First, because PAF research usually estimates RRs based on case–control or prospective cohort studies, information about the RRs for every risk factor-disease pair is difficult to obtain. Consequently, RRs are assumed to be universal, and the RR from one population has been applied to many other populations, albeit cautiously . However, the RR may differ across populations and time periods, which can be characterized by varying exposure levels. In this study, we directly calculated the RRs of disease-specific mortality rates by age, gender, and time period based on nationally representative data rather than by applying the RRs of other populations. Furthermore, we considered differences according to the level of exposure. We divided the lower education level into two groups, middle school graduates or less and high school graduates, because those with a middle school education or less are expected to have a higher risk for mortality than high school graduates. These methods allowed us to estimate the PAF of low education more precisely. However, a numerator-denominator bias may affect education-specific mortality rates based on unlinked data for the numerator and the denominator, possibly yielding biased educational mortality differentials. Second, in terms of current levels of exposure, we chose periods of analysis based on census years, and the distribution of the population in terms of educational level was estimated directly for a given census year. Since a census is an official survey of the population of a country, it is suitable for estimating the current levels of educational attainment of a population. This approach constitutes a strength of this study.
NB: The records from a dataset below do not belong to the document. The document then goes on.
-- ==== Sys2Proof/Tests/Slice0.lean ====
section
/-! SUPPORT. Tests of the model: the well-formedness checks, words of the instruction set, one step of commands of every
family, and for each statement a state and operands that meet its hypotheses, clause by clause. -/

open Sys2Proof Sys2Proof.Machine

namespace Sys2Proof.Tests

set_option Elab.async false

/-! ### Helpers -/

/-- A context with its PC and some registers. -/
def ctxWith (pc : Word) (g : Tab Word) : CtxSt := { CtxSt.reset with pc := pc, g := g }

/-- A core whose head context stands at PC 0x100 with the given registers, its extension context at 0x3000. -/
def coreWith (g : Tab Word) : Core := { Core.reset with head := ctxWith 0x100 g, ext := ctxWith 0x3000 [] }

/-- The core with a shadow that stands where it does. -/
def synced (k : Core) : Core := { k with shadow := { Shadow.reset with head := k.head, ext := k.ext } }

/-- The machine after reset but for engine 0, which serves head 3 in slot 2 with the given core. -/
def onEngine (k : Core) : State :=
  { State.reset with engs := [(0, { Eng.reset with state := .service, slots := [(2, 4)], core := synced k })] }

/-- The same with registers alone. -/
def regs (g : Tab Word) : State := onEngine (coreWith g)

/-- The state a command leads to. -/
def after (c : Instr) (s : State) : State :=
  match exec c s with
  | .next t => t
  | .fault _ => State.reset
  | .refused _ => State.reset

def reg (r : Nat) (s : State) : Word := readReg (ctxAt 0 .head s) r

/-- InStep of engine 0, as a computation. -/
def inStepB (s : State) : Bool :=
  let k := (engOf 0 s).core
  clearStep k == k && k.shadow.differ == none && shadowView k == k && k.shadow.fifo.all (fun c => c.words == c.own) &&
    decide (k.shadow.fifo.length ≤ 2) && k.shadow.stuck == none

theorem inStep_of_inStepB {s : State} (h : inStepB s = true) : InStep 0 s := by
  simp only [inStepB, Bool.and_eq_true, beq_iff_eq, List.all_eq_true, decide_eq_true_eq] at h
  obtain ⟨⟨⟨⟨⟨h1, h2⟩, h3⟩, h4⟩, h5⟩, h6⟩ := h
  exact ⟨⟨h1, h2, h3, h4, fun _ => h5⟩, h6⟩

/-- Ready, as a computation. -/
def readyB (c : Ctx) (specOk : Bool) (l : List Nat) (s : State) : Bool :=
  inStepB s && mayIssue c (engOf 0 s) && !specStalls specOk (ctxAt 0 c s) && inCode c (ctxAt 0 c s).pc &&
    !(engOf 0 s).core.ecc.any (fetchHit (ctxAt 0 c s).pc) && !l.any (regInFlight c (engOf 0 s).core)

theorem ready_of_readyB {c : Ctx} {specOk : Bool} {l : List Nat} {s : State} (h : readyB c specOk l s = true) :
    Ready 0 c specOk l s := by
  simp only [readyB, Bool.and_eq_true, and_assoc] at h
  exact ⟨inStep_of_inStepB h.1, by simpa using h.2⟩

/-! ### Well-formedness: one ill-formed command for each check -/

theorem test_wf_good : (Instr.landingTick .quiet).wf = true ∧ (Instr.commit .clean).wf = true ∧
    (Instr.checkpoint .clean).wf = true ∧ (Instr.add 0 .head 1 2 3).wf = true := by decide
theorem test_wf_tick_temps : (Instr.landingTick { TickIn.quiet with temps := [0] }).wf = false := by decide
theorem test_wf_tick_osc : (Instr.landingTick { TickIn.quiet with oscBad := [(30, 0)] }).wf = false := by decide
theorem test_wf_tick_vmeas : (Instr.landingNumberWrap { TickIn.quiet with vmeas := [(0, 4096)] }).wf = false := by decide
theorem test_wf_tick_iout : (Instr.landingTick { TickIn.quiet with iout := [(0, 65536)] }).wf = false := by decide
theorem test_wf_tick_trunk : (Instr.landingTick { TickIn.quiet with trunk := some (4096, 0) }).wf = false := by decide
theorem test_wf_commit_mismatch : (Instr.commit { CommitIn.clean with mismatch := [512] }).wf = false := by decide
theorem test_wf_commit_corrected : (Instr.commit { CommitIn.clean with corrected := [512] }).wf = false := by decide
theorem test_wf_check_entry : (Instr.checkpoint { CheckIn.clean with disagree := [(true, 127)] }).wf = false := by decide
theorem test_wf_check_passA : (Instr.checkpoint { CheckIn.clean with passA := 65536 }).wf = false := by decide
theorem test_wf_check_passB : (Instr.checkpoint { CheckIn.clean with passB := 65536 }).wf = false := by decide

/-- What a good fulling window shows. -/
def goodWindow : WindowIn := { n := 1048576, bitsP := [[], [], [], []], bitsS := [[], [], [], []], missed := 0, unforced := false }

theorem test_wf_window_good : (Instr.fullingWindowEnd 0 goodWindow).wf = true := by decide
theorem test_wf_window_sigP : (Instr.fullingWindowEnd 0 { goodWindow with bitsP := [[]] }).wf = false := by decide
theorem test_wf_window_sigS : (Instr.fullingWindowEnd 0 { goodWindow with bitsS := [] }).wf = false := by decide
theorem test_wf_window_missed : (Instr.fullingWindowEnd 0 { goodWindow with missed := 129 }).wf = false := by decide
theorem test_wf_interlock : (Instr.interlockEvent 13 2).wf = false ∧ (Instr.interlockEvent 14 3).wf = true := by decide
theorem test_wf_ilim : (Instr.phaseIlim 0 2).wf = false ∧ (Instr.phaseIlim 13 1).wf = true := by decide
theorem test_wf_window_write : (Instr.imageWindowWrite .ha 0x7FFFFF [some 0, none] false).wf = false := by decide
theorem test_wf_window_long : (Instr.imageWindowWrite .ha 0 (List.replicate 257 none) false).wf = false := by decide +kernel
theorem test_wf_mailbox_write : (Instr.mailboxWrite .ha 0xFFF [some 0, none] false).wf = false := by decide
theorem test_wf_mailbox_long : (Instr.mailboxWrite .ha 0 (List.replicate 257 none) false).wf = false := by decide +kernel
theorem test_wf_register_write : (Instr.registerWrite .ha 0 (0, 0xF) (List.replicate 64 (0, 0xF)) false).wf = false := by decide
theorem test_wf_shi : (Instr.shi 0 .head 1 1 3 0).wf = false := by decide
theorem test_wf_bubq : (Instr.bubq 0 .head 1 0 2 false).wf = false := by decide
theorem test_wf_mfs : (Instr.mfs 0 .head 1 6).wf = false ∧ (Instr.mfs 0 .head 1 5).wf = true := by decide
theorem test_wf_mts : (Instr.mts 0 .head 1 0).wf = false ∧ (Instr.mts 0 .head 1 1).wf = true := by decide
theorem test_wf_vwait_head : (Instr.vwait 0 .head 0x10000).wf = false := by decide
theorem test_wf_vwait_ext : (Instr.vwait 0 .ext 0x00FFFF).wf = false ∧ (Instr.vwait 0 .ext 0xFF0000).wf = true := by decide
Third, with regard to the counterfactual distribution of exposure, education, which was used as the indicator of SEP, is an ordinal variable. Thus, the theoretically minimum risk distribution would be found among those who had achieved the highest level of education, a doctorate. However, we chose to use the group with at least a college education as reflective of the theoretically minimum risk distribution because of limitations in the available data for levels higher than college graduation. As a result, we might have underestimated the PAF of low education.